Exercise instructions
State the number of lines in these records that include the string "false", and say nothing more.

(Data records)
-- ==== Sys2Proof/Laws/Issue.lean ====
section
/-! SUPPORT. What an executed instruction does beside its own effect. -/
namespace Sys2Proof.Machine

open Sys2Proof.Safety

theorem onlyThread_refl (s : State) (th : ThRef) : onlyThread s s th := ⟨rfl, fun _ _ => rfl, fun _ _ => rfl, rfl⟩

theorem onlyThread_trans {s t u : State} {th : ThRef} (h1 : onlyThread s t th) (h2 : onlyThread t u th) :
    onlyThread s u th := by
  refine ⟨?_, fun c hc => (h2.2.1 c hc).trans (h1.2.1 c hc), fun r hr => (h2.2.2.1 r hr).trans (h1.2.2.1 r hr), ?_⟩
  · rw [h2.1, h1.1]
  · rw [h2.2.2.2, h1.2.2.2]

theorem onlyThread_modTh (s : State) (th : ThRef) (f : Thread → Thread) : onlyThread s (s.modTh th f) th :=
  ⟨rfl, fun _ hc => State.core_modTh_ne s th f hc, fun _ hr => State.th_modTh_ne s f hr, by simp⟩

theorem onlyThread_modRegs (s : State) (th : ThRef) (f : Regs → Regs) : onlyThread s (s.modRegs th f) th :=
  onlyThread_modTh s th _

theorem onlyThread_countCore (s : State) (th : ThRef) (f : CoreCtrs → CoreCtrs) :
    onlyThread s (s.countCore th.core f) th := by
  unfold State.countCore
  split
  · refine ⟨rfl, fun c hc => State.core_modCore_ne s _ hc, fun r hr => ?_, by simp⟩
    unfold State.th
    by_cases hc : r.core = th.core
    · rw [hc, State.core_modCore]
    · rw [State.core_modCore_ne s _ hc]
  · exact onlyThread_refl s th

/-- A state that differs only in its trace and counters. -/
theorem onlyThread_of_cores {s t : State} (th : ThRef) (hc : t.cores = s.cores)
    (h : t = { s with ctrs := t.ctrs, run := t.run, trace := t.trace }) : onlyThread s t th := by
  refine ⟨?_, fun c _ => State.core_congr hc c, fun r _ => State.th_congr hc r, ?_⟩
  · rw [hc]; exact h
  · rw [State.core_congr hc]

@[simp] theorem traceDrop_cores (s : State) : (traceDrop s).cores = s.cores := by simp [traceDrop]
theorem traceDrop_rest (s : State) :
    traceDrop s = { s with ctrs := (traceDrop s).ctrs, run := (traceDrop s).run, trace := (traceDrop s).trace } := by
  unfold traceDrop State.count; split <;> rfl
@[simp] theorem tracePush_cores (s : State) (r : TraceRec) : (tracePush s r).cores = s.cores := by
  unfold tracePush; split <;> split <;> simp
theorem tracePush_rest (s : State) (r : TraceRec) :
    tracePush s r = { s with ctrs := (tracePush s r).ctrs, run := (tracePush s r).run, trace := (tracePush s r).trace } := by
  unfold tracePush; split <;> split <;> first | rfl | exact traceDrop_rest s

theorem onlyThread_traceThread (s : State) (th : ThRef) (ty index : Nat) (w : Word) :
    onlyThread s (traceThread s th ty index w) th := by
  unfold traceThread
  split
  · exact onlyThread_trans (onlyThread_of_cores th (tracePush_cores _ _) (tracePush_rest _ _)) (onlyThread_modTh _ _ _)
  · exact onlyThread_refl s th

theorem traceThread_th (s : State) (th : ThRef) (ty index : Nat) (w : Word) :
    (traceThread s th ty index w).th th =
      { s.th th with stretched := ((traceThread s th ty index w).th th).stretched } := by
  unfold traceThread
  split
  · simp [State.th_congr (tracePush_cores s _)]
  · rfl

theorem traceThread_live (s : State) (th : ThRef) (ty index : Nat) (w : Word) (c : CoreId) :
    ((traceThread s th ty index w).core c).live = (s.core c).live := by
  unfold traceThread
  split
  · by_cases hc : c = th.core
    · subst hc; simp [State.core_congr (tracePush_cores s _)]
    · rw [State.core_modTh_ne _ _ _ hc, State.core_congr (tracePush_cores s _)]
  · rfl

theorem countCore_th (s : State) (c : CoreId) (f : CoreCtrs → CoreCtrs) (r : ThRef) :
    (s.countCore c f).th r = s.th r := by
  unfold State.countCore
  split
  · unfold State.th
    by_cases hc : r.core = c
    · rw [hc, State.core_modCore]
    · rw [State.core_modCore_ne s _ hc]
  · rfl

theorem countCore_live {s : State} (h : s.counting = true) (c : CoreId) (f : CoreCtrs → CoreCtrs) :
    ((s.countCore c f).core c).live = f (s.core c).live := by
  simp [State.countCore, h]

/-- The step past an executed instruction. -/
theorem goesOn_nextPos (s : State) (c : Ctx) (p : Nat) (hc : s.counting = true) :
    goesOn s (nextPos (noteExec s c) c.th p) c.th (s.th c.th) p := by
  refine ⟨?_, ?_, ?_⟩
  · exact onlyThread_trans (onlyThread_trans (onlyThread_countCore s c.th _) (onlyThread_traceThread _ _ _ _ _))
      (onlyThread_modTh _ _ _)
  · unfold nextPos noteExec
    rw [State.th_modTh, traceThread_th, countCore_th]
    rfl
  · have : ∀ (x : State) (f : Thread → Thread), ((x.modTh c.th f).core c.th.core).live = (x.core c.th.core).live := by
      intro x f; simp
    unfold nextPos noteExec
    rw [this, traceThread_live, countCore_live hc]

/-- Of two states that differ only in the thread, its step past is the same. -/
theorem goesOn_of_onlyThread {s s1 t : State} {th : ThRef} {T : Thread} {p : Nat} (h : onlyThread s s1 th)
    (hl : (s1.core th.core).live = (s.core th.core).live) (h1 : goesOn s1 t th T p) : goesOn s t th T p :=
  ⟨onlyThread_trans h h1.1, h1.2.1, by rw [h1.2.2, hl]⟩

theorem counting_of_canIssue {s : State} {th : ThRef} (h : canIssue s th = true) : s.counting = true := by
  unfold canIssue at h
  unfold State.counting
  cases hl : s.launch with
  | none => simp [hl] at h
  | some l => simp only [hl, Bool.and_eq_true, decide_eq_true_eq] at h; simp [h.1.1.1.1.1.1]

/-- An instruction of opcode `op` executes: its row answers what its run answers. -/
theorem issue_opRow {s : State} {th : ThRef} {w : Word} {op : Nat} {us : Nat → List ExecUnit} {run : State → Ctx → Exec}
    (h : executes s th w op (us w.toNat)) :
    issue (opRow op us run) th s =
      finishExec s ⟨th, (s.th th).pos, w.toNat⟩ (run s ⟨th, (s.th th).pos, w.toNat⟩) := by
  obtain ⟨⟨h1, h2, h3⟩, h4, h5, h6, h7⟩ := h
  have hp : ((s.th th).regs.pred (fPRED w.toNat) == fPN w.toNat) = false := beq_false_of_ne h5
  have hj : ∀ x, judgeHeld false x = x := by intro x; cases x <;> rfl
  unfold issue
  rw [if_pos h1]
  unfold issueNow
  simp only [h2]
  simp only [opRow, h3, h4, h7, hp, hj, h6]
  simp

/-- An instruction that executes and takes effect leaves `s1`, its own effect, and the thread one instruction further. -/
theorem goesOn_done {s s1 : State} {th : ThRef} {w : Word} {op : Nat} {us : Nat → List ExecUnit} {run : State → Ctx → Exec}
    (h : executes s th w op (us w.toNat)) (hr : run s ⟨th, (s.th th).pos, w.toNat⟩ = .done s1) (hc : s1.counting = true) :
    goesOn s1 (issue (opRow op us run) th s) th (s1.th th) ((s.th th).pos + 1) := by
  rw [issue_opRow h, hr]
  exact goesOn_nextPos s1 ⟨th, (s.th th).pos, w.toNat⟩ ((s.th th).pos + 1) hc

/-- The same for an instruction whose own effect is on its thread's fields alone. -/
theorem goesOn_done_th {s : State} {th : ThRef} {w : Word} {op : Nat} {us : Nat → List ExecUnit} {run : State → Ctx → Exec}
    {f : Thread → Thread} (h : executes s th w op (us w.toNat))
    (hr : run s ⟨th, (s.th th).pos, w.toNat⟩ = .done (s.modTh th f)) :
    goesOn s (issue (opRow op us run) th s) th (f (s.th th)) ((s.th th).pos + 1) := by
  have h1 := goesOn_done h hr (counting_of_canIssue (s := s) h.1.1)
  rw [State.th_modTh] at h1
  exact goesOn_of_onlyThread (onlyThread_modTh s th f) (by simp) h1

/-- An instruction that executes and breaks a rule raises its fault. -/
theorem issue_fault {s : State} {th : ThRef} {w : Word} {op : Nat} {us : Nat → List ExecUnit} {run : State → Ctx → Exec}
    {f : IFault} (h : executes s th w op (us w.toNat)) (hr : run s ⟨th, (s.th th).pos, w.toNat⟩ = .fault f) :
    issue (opRow op us run) th s = raiseFault s th f (s.th th).pos w := by
  rw [issue_opRow h, hr]; simp [finishExec]

/-- An instruction that executes and must wait leaves what its run leaves. -/
theorem issue_stay {s s1 : State} {th : ThRef} {w : Word} {op : Nat} {us : Nat → List ExecUnit} {run : State → Ctx → Exec}
    (h : executes s th w op (us w.toNat)) (hr : run s ⟨th, (s.th th).pos, w.toNat⟩ = .stay s1) :
    issue (opRow op us run) th s = s1 := by
  rw [issue_opRow h, hr]; rfl

end Sys2Proof.Machine
end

Completed task
2